Hispanic populations represent the second largest ethnic group in the US after non-Hispanic White individuals, and over 21% of Americans will identify as Hispanic by 2030.6,7 Among Hispanic Americans, cancer is the leading cause of death, and breast cancer is the leading cause of cancer-specific death among Hispanic women.8 Hispanic patients face significant barriers to healthcare access due to multiple social determinants of health, including structural discrimination, lower socioeconomic status, and lower health literacy.9,10,11 In addition, Hispanic individuals have the highest uninsured rate in the US.12 Among ethnically Hispanic patients, both Hispanic Black and Hispanic White patients are at higher risk of advanced-stage breast cancer when compared with non-Hispanic White patients.13

Many studies treat Hispanic patients as a monolithic group, and prior research aimed at stratifying in the context of breast cancer have mainly disaggregated by race.4,14 While previous studies have suggested Black patients are at greater risk for triple-negative disease, there are limited studies examining this in Hispanic racial subgroups.3,14,15 Furthermore, few studies have examined the influence of Hispanic country of origin in cancer outcomes.4

Given diverse cultural, socioeconomic, and immigration experiences of Hispanic subgroups, we hypothesize that there may be disparities in breast cancer stage at presentation on disaggregation. As breast cancer survival continues to improve due to advances in early detection and treatment, our study uses national data to evaluate stage at presentation with subgroup analysis by both receptor status and intersectional racial/ethnic subgroups, with further disaggregation by country of origin.16 Our study encourages practicing oncologists to explore the diversity within Hispanic populations and analyze the social determinants of health unique to various subgroups. In analyzing variations in outcome, we hope to help physicians develop more targeted interventions to prevent delays in diagnosis for their Hispanic patients.

Methods and Materials

Throughout this paper, we use the term ‘Hispanic’ in reference to individuals identified as belonging to the ethnic population with cultural lineage from Spain, Latin America (excluding Brazil), or the Caribbean; this definition is driven by how the National Cancer Database (NCDB) categorizes Hispanic populations; however, we also reference literature on Latino populations given its relevance to this research. Hispanic populations are often mislabeled as a racial group rather than an ethnicity composed of various racial subgroups. References to race throughout this paper describe racial subgroups (non-Hispanic Black, Hispanic White, etc.), not the Hispanic population overall.

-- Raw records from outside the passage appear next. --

-- ==== Sys2Proof/Machine/Publish.lean ====
section
/-! DEFINITION. Machine/Publish.lean: the end of a step: gateway records (R218), harvest reports and commit (R79), READY, publish
and the epoch switch (R74 to R76, R252 to R254), and table digests that differ (R239). -/
namespace Sys2Proof.Machine
open Sys2Proof

/-! ## Gateway records (R218, R252) -/

/-- R218: whether a cell of a step counts as ended for the step's record. -/
def cellEnded (s : State) (replay : Nat) (d : Desc) : Bool :=
  let c := d.full replay
  let ir := instRec s c
  let cl := cellOf s d.cell
  ir.harvested || ir.decided.isSome || (cl.ciid == c && (cl.st == .complete || cl.st == .harvested || isErr cl.st))

/-- R218: whether an open record can close. -/
def recordEnded (s : State) (o : OpenRec) : Bool :=
  match slotPlan s o.slot with
  | none => false
  | some p => match p.stepOf o.step with
    | none => false
    | some st => (List.finRange 64).all (fun t => !bit p.tileMask t.val || o.ended.contains t.val) &&
        st.descs.all (cellEnded s o.replay)

/-- R252: phase 1 at a home: the working bank and the pseudo-gradient of every matrix it homes go to the partner. -/
def phase1 (s : State) (job : Nat) : State :=
  let j := jobOf s job
  match j.tab with
  | none => s
  | some t => (t.mats.filter (fun m => m.home == gw s)).foldl (fun s m =>
      let e := j.epoch + 1
      let s := replicate s job m 1 0 e m.wType (homeBank m e) (wSize m)
      replicate s job m 3 0 e m.dType m.hD (dSize m)) s

/-- R438: a step of a proving plan has ended: its digest goes to the master, and the slot empties after the last. -/
def closeProof (s : State) (o : OpenRec) (p : Plan) : State :=
  let r := nextSerial s
  let v := mget s.rseq.pdig o.step 0
  let s := sendMaster r.1 (.rcv (sealRcv (mkRcv r.1 0x16 (masterGw r.1) 0 r.2 0 (mkCiid p.job o.step 0 0) (gw r.1) 3 r.1.sf v 0)))
  if o.step = p.last then
    let s := { s with rseq := { s.rseq with compute := none } }
    let s := (List.finRange 64).foldl (fun s t =>
      if (tileOf s t).slot = o.slot && bit p.tileMask t.val then
        setTile s t { tileOf s t with todo := none, active := false, seq := .idle } else s) s
    clearSlot s o.slot
  else s

/-- STEP_RECORD_CLOSE (R218, R252, R253): the first open record of a step that can close does. -/
def execStepRecordClose (step : BitVec 24) (s : State) : Host.Outcome State Fault Refusal :=
  .next (match s.plans.opens.find? (fun o => o.step == step.toNat && recordEnded s o) with
    | none => s
    | some o =>
      match slotPlan s o.slot with
      | none => s
      | some p =>
        let r : StepRec := ⟨o.step, o.replay, o.flags % 512, o.startSf % 2 ^ 32, s.sf % 2 ^ 32⟩
        let rs := s.plans.records ++ [r]
        let qs := (List.finRange 4).filter (fun q => fld p.tileMask (16 * q.val + 15) (16 * q.val) != 0)
        let s := { s with plans := { s.plans with opens := s.plans.opens.erase o, records := rs.drop (rs.length - 64),
                                                  qrec := qs.foldl (fun m q => mset m q r) s.plans.qrec } }
        if s.rseq.compute = some o.slot then closeProof s o p else
        let s := match p.stepOf o.step with
          | some st => if st.descs.isEmpty then
              sendMaster s (.ctl (mkCtl s 3 0 (mkCiid p.job o.step 0 o.replay) 0 0 0)) else s
          | none => s
        let j := jobOf s p.job
        if j.outer ≠ some (o.step, o.replay) then s
        else
          let s := if bit o.flags 4 then s else phase1 s p.job
          if partners s j then s else sendReady s p.job (j.epoch + 1))

/-! ## Commit (R79) -/

/-- R82: inputs held for a step that commits. -/
def dropHeldStep (s : State) (job step : Nat) : State :=
  refuseHeld s (fun i => ciidJob i.ciid == job && ciidStep i.ciid == step)

/-- R79, R163: a step commits at this gateway: its projection states come into force and its held inputs go. -/
def commitStep (s : State) (job step : Nat) : State :=
  if committed s job step then s
  else
    let s := { s with plans := { s.plans with committed := (job, step) :: s.plans.committed },
                      ledger := { s.ledger with commitSf := mset s.ledger.commitSf (job, step) s.sf } }
    let now := fun (e : (Nat × Nat) × PState) =>
      match e.2.next with
      | some n => if e.1.1 = job ∧ n.1 = step then (e.1, (⟨some n.2, none⟩ : PState)) else e
      | none => e
    dropHeldStep { s with coll := { s.coll with psts := s.coll.psts.map now } } job step


/-- R79: whether every gateway of the job has reported a step attempt harvested. -/
def allHarvested (s : State) (job step replay : Nat) : Bool :=
  match s.commits.find? (fun c => c.job == job && c.step == step && c.replay == replay) with
  | some c => (activeGws s).all (fun g => c.gws.contains g)
  | none => false

/-- R79: whether the recoveries of a job are ended at the master. -/
def jobQuiet (s : State) (job : Nat) : Bool := (jobRec s job).level == 0 && (jobRec s job).waiting.isEmpty

/-- R79, R253: whether every other step that has begun before one is committed. -/
def earlierCommitted (s : State) (job step : Nat) : Bool :=
  [s.plans.slot0, s.plans.slot1].all fun x => match x.plan with
    | some p => p.job != job || x.begun.all (fun st => !stepBefore s job st step || committed s job st)
    | none => true

/-- R253, R74, R239: the publish of epoch c + 1 at the master, once every condition holds; `pg` is the page of the block that received
what completed them (R498). -/
def tryPublish (pg : PageId) (s : State) (job : Nat) : State :=
  let j := jobOf s job
  match j.outer with
  | none => s
  | some (step, replay) =>
    let e := j.epoch + 1
    let rs := j.readies.filter (fun r => r.epoch == e)
    if !(activeGws s).all (fun g => rs.any (fun r => r.gw == g)) || committed s job step then s
    else
      let first := match rs with | r :: _ => r.digest | [] => 0
      if rs.any (fun r => r.digest != first) then
        let s := setJob s job { j with readies := [] }
        let s := masterSends s (.ctl (mkCtl s 7 0 (mkCiid job 0 0 0) 0 0 0))
        masterRequest s ⟨3, 0x3901, mkCiid job step 0 replay, gw s⟩
      else if !allHarvested s job step replay || !jobQuiet s job || !earlierCommitted s job step || j.pub.isSome then s
      else if e ≥ 0xFFFFFFFF then
        raiseFor (setJob s job { j with readies := [] }) pg 0x3102 0 (mkCiid job step 0 replay)
      else
        let s := { s with commits := s.commits.filter (fun c => !(c.job == job && c.step == step)) }
        let s := setJob s job { j with readies := [] }
        masterSends s (.ctl (mkCtl s 6 0 (mkCiid job 0 0 0) e (s.sf + s.lt.d + 64) 0))

/-- R79: the commit of a step without an outer update, once every gateway has harvested it. -/
def tryCommit (pg : PageId) (s : State) (job step replay : Nat) : State :=
  if (jobOf s job).outer = some (step, replay) then tryPublish pg s job
  else if committed s job step || !allHarvested s job step replay || !jobQuiet s job then s
  else
    let s := { s with commits := s.commits.filter (fun c => !(c.job == job && c.step == step)) }
    masterSends s (.ctl (mkCtl s 4 0 (mkCiid job step 0 replay) 0 s.sf 0))

/-- R79: a commit or the end of a recovery may free what the master has yet to commit or publish of a job. -/
def settleCommits (pg : PageId) (s : State) (job : Nat) : State :=
  if s.lt.st ≠ .master || !quorum s then s
  else (s.commits.filter (fun c => c.job == job)).foldl (fun s c => tryCommit pg s job c.step c.replay) s

/-- COMMIT_RX (R79). -/
def execCommitRx (via : RecVia) (m : Ctl) (s : State) : Host.Outcome State Fault Refusal :=
  .next (if m.ctype ≠ 4 then s else
    let r := arriveCtl via m false s
    let job := ciidJob m.ciid
    if r.2 then settleCommits (recPage via) (commitStep r.1 job (ciidStep m.ciid)) job else r.1)

/-- HARVEST_RX (R79, R428): the master notes a gateway's harvest report. -/
def execHarvestRx (via : RecVia) (m : Ctl) (s : State) : Host.Outcome State Fault Refusal :=
  .next (if m.ctype ≠ 3 then s else
    let r := arriveCtl via m true s
    let s := r.1
    if !r.2 then s
    else
      let job := ciidJob m.ciid
      let step := ciidStep m.ciid
      let rep := ciidReplay m.ciid
      let g := m.srcGw.toNat
      let mine := fun (c : Commit) => c.job == job && c.step == step && c.replay == rep
      let s := if s.commits.any mine then
          { s with commits := s.commits.map (fun c => if mine c && !c.gws.contains g then { c with gws := g :: c.gws } else c) }
        else { s with commits := s.commits.concat ⟨job, step, rep, [g]⟩ }
      tryCommit (recPage via) s job step rep)

/-- READY_RX (R253). -/
def execReadyRx (via : RecVia) (m : Ctl) (s : State) : Host.Outcome State Fault Refusal :=
  .next (if m.ctype ≠ 5 then s else
    let r := arriveCtl via m true s
    let s := r.1
    if !r.2 then s
    else
      let job := ciidJob m.ciid
      let j := jobOf s job
      let rs := j.readies.filter (fun x => x.gw != m.srcGw.toNat)
      tryPublish (recPage via) (setJob s job { j with readies := rs.concat ⟨m.srcGw.toNat, m.epoch.toNat, m.digest⟩ }) job)

/-! ## Publish and the switch (R76, R253, R254) -/

/-- R253 orders 5 to 7, R254: epoch e becomes current, with the superframe it was published for. -/
def switchEpoch (s : State) (job e p : Nat) : State :=
  let j := jobOf s job
  let s := setJob s job { j with epoch := e, prev := true, switchSf := p, pub := none, marks := [], outer := none,
                                 momWritten := [], readySent := [], repl := j.repl.filter (fun x => x.1.1 == e) }
  match j.tab with
  | none => s
  | some t => (t.mats.filter (fun m => m.home == gw s && m.rule != 1)).foldl (fun s m =>
      replicate s job m 2 0 e 1 m.hM (mSize m)) s

/-- PUBLISH_RX (R76, R253): the notice commits the outer step and holds the switch for SF P; one after P switches at once,
with PUBLISH_LATE. A notice of an epoch that is current or held already (R429) has no effect. -/
def execPublishRx (via : RecVia) (m : Ctl) (s : State) : Host.Outcome State Fault Refusal :=
  .next (if m.ctype ≠ 6 then s else
    let r := arriveCtl via m false s
    let s := r.1
    if !r.2 then s
    else
      let job := ciidJob m.ciid
      let j := jobOf s job
      let e := m.epoch.toNat
      let p := m.sf.toNat
      if e ≤ j.epoch || j.pub.isSome then s
      else
        let s := match j.outer with | some x => commitStep s job x.1 | none => s
        let s := if s.sf > p then switchEpoch (raise s (recPage via) 0x1101 0) job e p
          else setJob s job { jobOf s job with pub := some (e, p) }
        settleCommits (recPage via) s job)

/-- EPOCH_SWITCH (R76, R253): at SF P, slot 0, offset 0. -/
def execEpochSwitch (job : BitVec 16) (s : State) : Host.Outcome State Fault Refusal :=
  .next (match (jobOf s job.toNat).pub with
    | none => s
    | some (e, p) => if s.sf < p then s else switchEpoch s job.toNat e p)

/-- TABLE_MISMATCH_RX (R239): OUTER_TABLE_MISMATCH, and the instances of the outer step fail as TAINTED. -/
def execTableMismatchRx (via : RecVia) (m : Ctl) (s : State) : Host.Outcome State Fault Refusal :=
  .next (if m.ctype ≠ 7 then s else
    let r := arriveCtl via m false s
    let s := r.1
    if !r.2 then s
    else
      let job := ciidJob m.ciid
      match (jobOf s job).outer with
      | none => raise s (.quad 0) 0x3901 0
      | some (step, replay) =>
        let s := raiseFor s (.quad 0) 0x3901 0 (mkCiid job step 0 replay)
        let ds := [s.plans.slot0, s.plans.slot1].flatMap fun x => match x.plan with
          | some p => if p.job = job then (match p.stepOf step with | some st => st.descs | none => []) else []
          | none => []
        ds.foldl (fun s d => applyDecision s (d.full replay) .tainted) s)

end Sys2Proof.Machine
end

Data Source and Study Population

Data from 2004 to 2017 were extracted from the NCDB. The NCDB provides > 34 million records from hospital cancer registries, with data sourced from > 1500 cancer programs in both the continental US and Puerto Rico, accounting for approximately 70% of new cancer diagnoses.17

Women with breast cancer were included if information regarding their stage (0–IV) and Hispanic ethnicity were both available. They were stratified by race and categorized as non-Hispanic White, non-Hispanic Black, non-Hispanic other, Hispanic White, Hispanic Black, and Hispanic other. ‘Other’ categories included populations who identified as American Indian, Asian, Native Hawaiian, Pacific Islander, or other; individuals with unknown race were not included in this study. The Spanish/Hispanic origin variable was used to further disaggregate individuals identified as Hispanic into Mexican (including Chicano), Puerto Rican, Cuban, South or Central American (except Brazil), other specified Spanish/Hispanic Origin (includes Europe but excludes Dominican Republic), Spanish surname only, and Dominican (Republic). Patients missing data on stage, ethnicity, or other covariates included in our models were excluded.

Clinical and Sociodemographic Covariates

The dependent variable was breast cancer stage at presentation, and the primary independent variable was Hispanic ethnicity disaggregated by both race and country of origin. All models adjusted for additional independent variables, including age, facility type, year of diagnosis, and Charlson–Deyo comorbidity.

Given complexities in interpreting models that examine inequalities by race/ethnicity as well as socioeconomic status, epidemiological experts have encouraged a more thoughtful approach to covariate adjustment.18,19 In this study, we use an interpretation of the effects of race/ethnicity proposed by Vanderweele and Robinson: “the health inequality that would remain for persons” after covariates had been set equal between populations.20 As social determinants of health are likely mediators of interactions between dependent variables and stage at presentation, we also created models that further adjusted for three variables: median household income in patient’s area of residence (neighborhood income: < $38,000, $38,000–$47,999, $48,000–$62,999, ≥ $63,000), percentage of adults in the patient ZIP code who did not graduate from high school (neighborhood education: ≥ 21.0%, 13.0–20.9%, 7.0–12.9%, < 7.0%), and insurance status.

Statistical Analysis

Chi-square tests analyzed the distribution of categorical variables by racial subgroup. Adjusted odds ratios (aOR) with 95% confidence intervals (CIs) were created using ordinal logistic regression. Two models were run to assess the odds of presenting at a later stage, with one model disaggregated by race and the other disaggregated by country of origin. Each model adjusted for (1) age, facility type, year of diagnosis, and Charlson–Deyo comorbidity; and (2) previous covariates plus neighborhood income, neighborhood education, and insurance status. The population was then stratified by receptor status (HR+ with HER2−, any estrogen receptor/progesterone receptor status with HER2+, and triple negative), and the analysis was repeated. Non-Hispanic White women were used as the reference group in all models given that they were the largest population, consistent with prior Hispanic disaggregation studies.4,13,21

Analyses were performed using Stata/MP 17.0 (StataCorp LLC, College Station, TX, USA). This study was deemed exempt from the hospital Institutional Review Board given use of de-identified data.

Results

Baseline Characteristics

Overall, 2,282,691 women were included, of whom 475,749 (20.84%) had stage 0 disease, 968,698 (42.44%) had stage 1 disease, 559,277 (24.50%) had stage 2 disease, 186,588 (8.17%) had stage 3 disease, and 92,379 (4.05%) had stage 4 disease. Patient characteristics are presented in Table 1.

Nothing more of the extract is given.